It's amazing how empowering knowledge can be. After the initial feelings of "why my child?" and the few days of feeling extremely sorry myself and for Henry, I feel more energetic and patient with him than I ever have.
Having this diagnosis has given me the push to bring Henry to a pediatric sleep clinic to finally get some help for his sleep issues. I've sort of admitted that Henry has been sleeping in my bed since last November, but I don't think I've told you that five out of seven nights he has some type of night terror, wakes up every half hour and cries in his sleep. I pretended for too long that Supernanny tactics would do the trick, but now I feel like I can take advantage of any and all available resources to help make our lives better. I feel like I no longer have to deal with these issues on my own.
Thank you for all of your encouraging comments and emails. I love hearing your own personal stories. For anyone that understands a little about SPD, Henry is considered sensory seeking. He is hypo-sensitive and looks for stimulation. He seeks input about where his body is. This is why he pushes and hits. It's why he likes sparkling water. The bubbles feel fantastic in his mouth, not because he's a fancy New Yorker.

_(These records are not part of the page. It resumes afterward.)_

theorem within_skewDiscard {s0 : State} {n : Lane} {s : State} (h : Within s0 s) :
    Within s0 (skewDiscard n s) := by
  unfold skewDiscard
  repeat' first
    | with_reducible exact h | with_reducible assumption | with_reducible apply within_giveSkew | split
    | dsimp only
    | (with_reducible refine within_lit ?_ ?_ ?_ ?_ ?_ ?_ ?_ ?_
       rotate_left; iterate 6 (exact rfl)
       first | exact le_rfl | exact Nat.le_succ _)


theorem within_needRow {s0 : State} {c : Loaded} {n : Lane} {cell : Cell} {nip : Pos} {s : State} (h : Within s0 s) :
    Within s0 (needRow c n cell nip s) := by
  unfold needRow
  split
  · rename_i hl
    unfold createRow
    refine within_decideIfReached (within_shr h rfl (.inl le_rfl) (.inl le_rfl) (.inr ?_) (fun k => k)
      (Nat.le_succ _) (Named.add_row _ rfl))
    rw [List.length_append]; exact hl
  · exact within_raiseFault h

theorem within_joinCell {s0 : State} {c : Loaded} {n : Lane} {cell : Cell} {nip : Pos} {r : Row} {s : State} (h : Within s0 s) :
    Within s0 (joinCell c n cell nip r s) := by
  unfold joinCell
  have k : ∀ r2 : Row, r2.uid = r.uid →
      Within s0 (updateRow r.uid (fun _ => flagRow s.track.splices r2) s) :=
    fun r2 e => within_updateRow (fun x ex => e.trans ex.symm) h
  dsimp only
  split
  · exact within_decideIfReached (k _ rfl)
  · exact k _ rfl

theorem within_placeCell {s0 : State} {c : Loaded} {n : Lane} {cell : Cell} {nip : Pos} {s : State} (h : Within s0 s) :
    Within s0 (placeCell c n cell nip s) := by
  unfold placeCell
  repeat' first
    | with_reducible exact h | with_reducible assumption | with_reducible apply within_skewDiscard
    | with_reducible apply within_needRow | with_reducible apply within_joinCell | split | dsimp only
    | (with_reducible refine within_lit ?_ ?_ ?_ ?_ ?_ ?_ ?_ ?_
       rotate_left; iterate 6 (exact rfl)
       first | exact le_rfl | exact Nat.le_succ _)

theorem within_cellTaken {s0 : State} {n : Lane} {s : State} (h : Within s0 s) :
    Within s0 (cellTaken n s) := by
  unfold cellTaken
  repeat' first
    | with_reducible exact h | with_reducible assumption | with_reducible apply within_placeCell
    | with_reducible refine within_withLoaded ?_ (fun _ => ?_) | split | dsimp only
    | (with_reducible refine within_lit ?_ ?_ ?_ ?_ ?_ ?_ ?_ ?_
       rotate_left; iterate 6 (exact rfl)
       first | exact le_rfl | exact Nat.le_succ _)

theorem within_pullReportTaken {s0 : State} {n : Lane} {s : State} (h : Within s0 s) :
    Within s0 (pullReportTaken n s) := by
  unfold pullReportTaken
  split
  · exact h
  · exact within_updateRow (fun _ _ => rfl) (within_lit h rfl rfl rfl rfl rfl rfl le_rfl)

theorem within_beginPulse {s0 : State} {c : Loaded} {point : Pos} {n : Lane} {s : State} (h : Within s0 s) :
    Within s0 (beginPulse c point n s) := by
  unfold beginPulse
  repeat' first
    | with_reducible exact h | with_reducible assumption | split | dsimp only
    | (with_reducible refine within_lit ?_ ?_ ?_ ?_ ?_ ?_ ?_ ?_
       rotate_left; iterate 6 (exact rfl)
       first | exact le_rfl | exact Nat.le_succ _)

theorem within_pulseLane {s0 : State} {c : Loaded} {point : Pos} {r : Row} {n : Lane} {s : State} (h : Within s0 s) :
    Within s0 (pulseLane c point r n s) := by
  unfold pulseLane
  repeat' first
    | with_reducible exact h | with_reducible assumption | with_reducible apply within_beginPulse | split
    | dsimp only
    | (with_reducible refine within_lit ?_ ?_ ?_ ?_ ?_ ?_ ?_ ?_
       rotate_left; iterate 6 (exact rfl)
       first | exact le_rfl | exact Nat.le_succ _)

theorem within_retireRow {s0 : State} {r : Row} {s : State} (h : Within s0 s) :
    Within s0 (retireRow r s) := by
  unfold retireRow
  refine within_surveyRow (within_offer (within_shr h rfl (.inl le_rfl) (.inl le_rfl) (.inl ?_) (fun k => k) le_rfl
    (Named.sublist List.filter_sublist (List.Sublist.refl _))))
  exact List.length_filter_le _ _

theorem within_rejectPointTaken {s0 : State} {s : State} (h : Within s0 s) :
    Within s0 (rejectPointTaken s) := by
  unfold rejectPointTaken
  refine within_withLoaded h (fun c => ?_)
  split
  · exact h
  · split
    · exact within_retireRow (within_forLanes (fun _ _ k => within_pulseLane k) h)
    · exact h

theorem within_rejectEndTaken {s0 : State} {n : Lane} {s : State} (h : Within s0 s) :
    Within s0 (rejectEndTaken n s) := by
  unfold rejectEndTaken
  repeat' first
    | with_reducible exact h | with_reducible assumption | split | dsimp only
    | (with_reducible refine within_lit ?_ ?_ ?_ ?_ ?_ ?_ ?_ ?_
       rotate_left; iterate 6 (exact rfl)
       first | exact le_rfl | exact Nat.le_succ _)
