theorem view_lightReturn (n : Lane) (s : State) : (lightReturn n s).view = s.view := by
  unfold lightReturn
  dsimp only
  split <;> rfl

theorem view_trailingEdge (n : Lane) (s : State) : (trailingEdge n s).view = s.view := by
  unfold trailingEdge
  split
  · refine view_withLoaded rfl fun c => ?_
    dsimp only
    split
    · rfl
    · exact view_lightReturn ..
    · exact view_lightReturn ..
    · split
      · exact (view_lightReturn ..).trans (view_pulseTrailing ..)
      · exact view_lightReturn ..
  · rfl

theorem view_sampleTaken (n : Lane) (s : State) : (sampleTaken n s).view = s.view :=
  view_withLoaded rfl fun c => by
    dsimp only
    split
    · rfl
    · split
      · rfl
      · split <;> rfl

theorem view_handResult (n : Lane) (x : ReadInHand) (result : ReadResult) (s : State) :
    (handResult n x result s).view = s.view := by
  cases result with
  | complete code => exact view_surveyRead ..
  | unread cause | absent => rfl

theorem view_stopTaken (n : Lane) (s : State) : (stopTaken n s).view = s.view := by
  unfold stopTaken
  dsimp only
  split
  · rfl
  · split
    · exact view_handResult ..
    · rfl

theorem view_abortForSplice (n : Lane) (r : Reader) (s : State) : (abortForSplice n r s).view = s.view := by
  unfold abortForSplice
  split
  · split
    · split <;> rfl
    · rfl
  · split <;> rfl
  all_goals rfl

theorem view_spliceDetected (n : Lane) (s : State) : (spliceDetected n s).view = s.view := by
  unfold spliceDetected
  dsimp only
  split
  · rfl
  · split
    · exact view_abortForSplice ..
    · rfl

theorem view_backwardReader (n : Lane) (s : State) : (backwardReader n s).view = s.view := by
  unfold backwardReader
  dsimp only
  split
  · split <;> rfl
  · rfl

/-! ## The Row Track -/

theorem view_newSplice (n : Lane) (dark start : Pos) (s : State) : (newSplice n dark start s).view = s.view :=
  view_endRunningSurvey ..

theorem view_takeDetection (c : Loaded) (n : Lane) (dark : Pos) (s : State) :
    (takeDetection c n dark s).view = s.view := by
  unfold takeDetection
  dsimp only
  split
  · rfl
  · split
    · exact view_newSplice ..
    · split
      · exact view_newSplice ..
      · split
        · exact view_newSplice ..
        · rfl

theorem view_spliceDetectionTaken (n : Lane) (s : State) : (spliceDetectionTaken n s).view = s.view := by
  unfold spliceDetectionTaken
  split
  · exact view_withLoaded rfl fun c => view_takeDetection ..
  · rfl

theorem view_takeLightReturn (c : Loaded) (n : Lane) (x : Pos) (s : State) :
    (takeLightReturn c n x s).view = s.view := by
  unfold takeLightReturn
  split <;> rfl

theorem view_lightReturnTaken (n : Lane) (s : State) : (lightReturnTaken n s).view = s.view := by
  unfold lightReturnTaken
  split
  · exact view_withLoaded rfl fun c => view_takeLightReturn ..
  · rfl

theorem view_pullReportTaken (n : Lane) (s : State) : (pullReportTaken n s).view = s.view := by
  unfold pullReportTaken
  split <;> rfl

theorem view_retireRow (r : Row) (s : State) : (retireRow r s).view = s.view :=
  view_surveyRow ..

theorem view_rejectPointTaken (s : State) : (rejectPointTaken s).view = s.view :=
  view_withLoaded rfl fun c => by
    split
    · rfl
    · split
      · refine (view_retireRow ..).trans (view_forLanes (fun n t => ?_) s)
        rw [pulseLane_eq]
        rfl
      · rfl

theorem view_rejectEndTaken (n : Lane) (s : State) : (rejectEndTaken n s).view = s.view := by
  unfold rejectEndTaken
  split <;> rfl

/-! ## The Impression Controller away from the throw -/

theorem view_applyCorrection (c : Loaded) (x : Int) (s : State) : (applyCorrection c x s).view = s.view := by
  unfold applyCorrection
  dsimp only
  split <;> rfl

theorem view_trimAt (c : Loaded) (err : Option Int) (s : State) : (trimAt c err s).view = s.view := by
  unfold trimAt
  split
  · dsimp only
    split
    · exact view_applyCorrection ..
    · rfl
  · rfl

theorem view_takeNip (s : State) : (takeNip s).view = s.view := by
  refine view_withLoaded rfl fun c => ?_
  split
  · rfl
  · dsimp only
    split
    · rfl
    · refine (view_trimAt ..).trans ?_
      split <;> rfl

theorem view_nipTaken (s : State) : (nipTaken s).view = s.view := by
  unfold nipTaken
  split
  · split
    · exact view_takeNip s
    · rfl
  · rfl

theorem view_cylIndexTaken (s : State) : (cylIndexTaken s).view = s.view := by
  unfold cylIndexTaken
  split
  · dsimp only
    split <;> rfl
  · rfl

theorem view_heatFall (s : State) : (heatFall s).view = s.view := by
  unfold heatFall
  dsimp only
  split <;> rfl

/-! ## The web and the station -/

theorem view_reachPositions (s : State) : (reachPositions s).view = s.view := by
  simp only [State.view, reachPositions, Impression.advance, advanceHeld, Option.isSome_map]
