-- ==== Sys2Proof/Machine/Params.lean ====
section
/-! DEFINITION. The constants of 00_scope.md R7, the codes of 30_encoding.md R72 and R82, and the check of a
configuration (10_state.md R33). -/

namespace Sys2Proof.Machine

/-- `START_BYTE` (R7). -/
def startByte : Byte := 0xDC

/-- `SRC_MARK`, set on the wire source byte (R7). -/
def srcMark : Byte := 0x80

/-- `MIN_FRAME_LEN`: header 5, field id 4, CRC 2 (R7). -/
def minFrameLen : Nat := 11

/-- `CRC_POLY` (R7). -/
def crcPoly : Crc := 0x1021

/-- `BROADCAST_DST` (R7). -/
def broadcastDst : Byte := 0x7F

/-- `MAX_RETRIES`, the cap on both retry counters (R7). -/
def maxRetries : Nat := 5

/-- `ENABLE_OVERRIDE_FROM` (R7). -/
def enableOverrideFrom : Byte := 0x06

/-- `ENABLE_OVERRIDE_TO` (R7). -/
def enableOverrideTo : Byte := 0x05

/-- `LINE_INVERT`, the XOR mask of every line byte (R7). -/
def lineInvert : Byte := 0xFF

/-- `TEMP_SCALE`: temperatures are 1/64 °C fixed point (R7). -/
def tempScale : Rat := 64

/-- Command byte of Info (R72). -/
def cmdInfo : Byte := 0x02

/-- Command byte of Set (R72). -/
def cmdSetCode : Byte := 0x03

/-- Command byte of Ack (R72). -/
def cmdAckCode : Byte := 0x04

/-- Command byte of Nack (R72). -/
def cmdNackCode : Byte := 0x05

/-- Command byte of Get (R72). -/
def cmdGetCode : Byte := 0x06

/-- Command byte of Ret (R72). -/
def cmdRetCode : Byte := 0x07

/-- The value-encoding codes (R82). -/
def encodingCode : Encoding → BitVec 3
  | .uint8 => 0
  | .int8 => 1
  | .int16 => 2
  | .int32 => 3
  | .temperature => 4
  | .roomTemperature => 5
  | .text => 6

/-- A point configuration passes R33: a Text point is ReadOnly and the enable byte is 0..255. -/
def pointConfOk (p : PointConf) : Bool :=
  (p.encoding != .text || p.kind == .readOnly) && decide (p.enableByte ≤ 255)

/-- A configuration is well formed (R33). -/
def configOk (c : Configuration) : Bool :=
  decide (c.block.srcAddr ≤ 127) && decide (c.block.dstAddr ≤ 127)
    && decide (c.points.length ≤ c.block.maxPoints) && c.points.all pointConfOk

end Sys2Proof.Machine
end

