-- ==== Sys2Proof/Machine/Commands.lean ====
section
/-! DEFINITION. The meanings of the frame rows, one per command byte or range of opaque tags (30_encoding.md R72, R73;
44_scheduler.md R192 to R194). FEED reaches the same operation when it completes a valid frame. -/

namespace Sys2Proof.Machine

/-- CMD_NONE: PacketEvent only (R194). -/
def execCmdNone (f : Frame) (s : State) : Result := deliverFrame 0x00 f s

/-- CMD_OPAQUE_01: PacketEvent only (R167, R194). -/
def execCmdOpaque01 (f : Frame) (s : State) : Result := deliverFrame 0x01 f s

/-- CMD_INF: PacketEvent, then every matching point is updated and its value published (R192). -/
def execCmdInf (f : Frame) (s : State) : Result := deliverFrame 0x02 f s

/-- CMD_SET: PacketEvent only (R194). -/
def execCmdSet (f : Frame) (s : State) : Result := deliverFrame 0x03 f s

/-- CMD_ACK: PacketEvent, then every matching Writable point's write is committed (R193). -/
def execCmdAck (f : Frame) (s : State) : Result := deliverFrame 0x04 f s

/-- CMD_NACK: exactly as an Ack (R193). -/
def execCmdNack (f : Frame) (s : State) : Result := deliverFrame 0x05 f s

/-- CMD_GET: PacketEvent only (R194). -/
def execCmdGet (f : Frame) (s : State) : Result := deliverFrame 0x06 f s

/-- CMD_RET: PacketEvent, then every matching point is updated and its value published (R192). -/
def execCmdRet (f : Frame) (s : State) : Result := deliverFrame 0x07 f s

/-- CMD_OPAQUE_08, tags 0x08 to 0x0F: PacketEvent only (R167, R194). -/
def execCmdOpaque08 (low : BitVec 3) (f : Frame) (s : State) : Result := deliverFrame (opaqueCommand 0x08 low) f s

/-- CMD_OPAQUE_10, tags 0x10 to 0x1F: PacketEvent only (R167, R194). -/
def execCmdOpaque10 (low : BitVec 4) (f : Frame) (s : State) : Result := deliverFrame (opaqueCommand 0x10 low) f s

/-- CMD_OPAQUE_20, tags 0x20 to 0x3F: PacketEvent only (R167, R194). -/
def execCmdOpaque20 (low : BitVec 5) (f : Frame) (s : State) : Result := deliverFrame (opaqueCommand 0x20 low) f s

/-- CMD_OPAQUE_40, tags 0x40 to 0x7F: PacketEvent only (R167, R194). -/
def execCmdOpaque40 (low : BitVec 6) (f : Frame) (s : State) : Result := deliverFrame (opaqueCommand 0x40 low) f s

/-- CMD_OPAQUE_80, tags 0x80 to 0xFF: PacketEvent only (R167, R194). -/
def execCmdOpaque80 (low : BitVec 7) (f : Frame) (s : State) : Result := deliverFrame (opaqueCommand 0x80 low) f s

end Sys2Proof.Machine
end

I do need to make a conscious effort not to let this become my excuse for all of Henry's bad behavior. He's still a two year old with likes and dislikes. Still a little boy who doesn't appreciate sharing and doesn't always want to take a nap. A fine line, it is. In fact, some believe that SPD is just an excuse for lazy parenting and really, who among us doesn't have a few quirks? Even if I was certain that Henry would outgrow this condition (or maybe just learn to cope with or hide it), I still want him to feel good now. To fit in now. Oh yes, it would be nice to get some sleep, as well.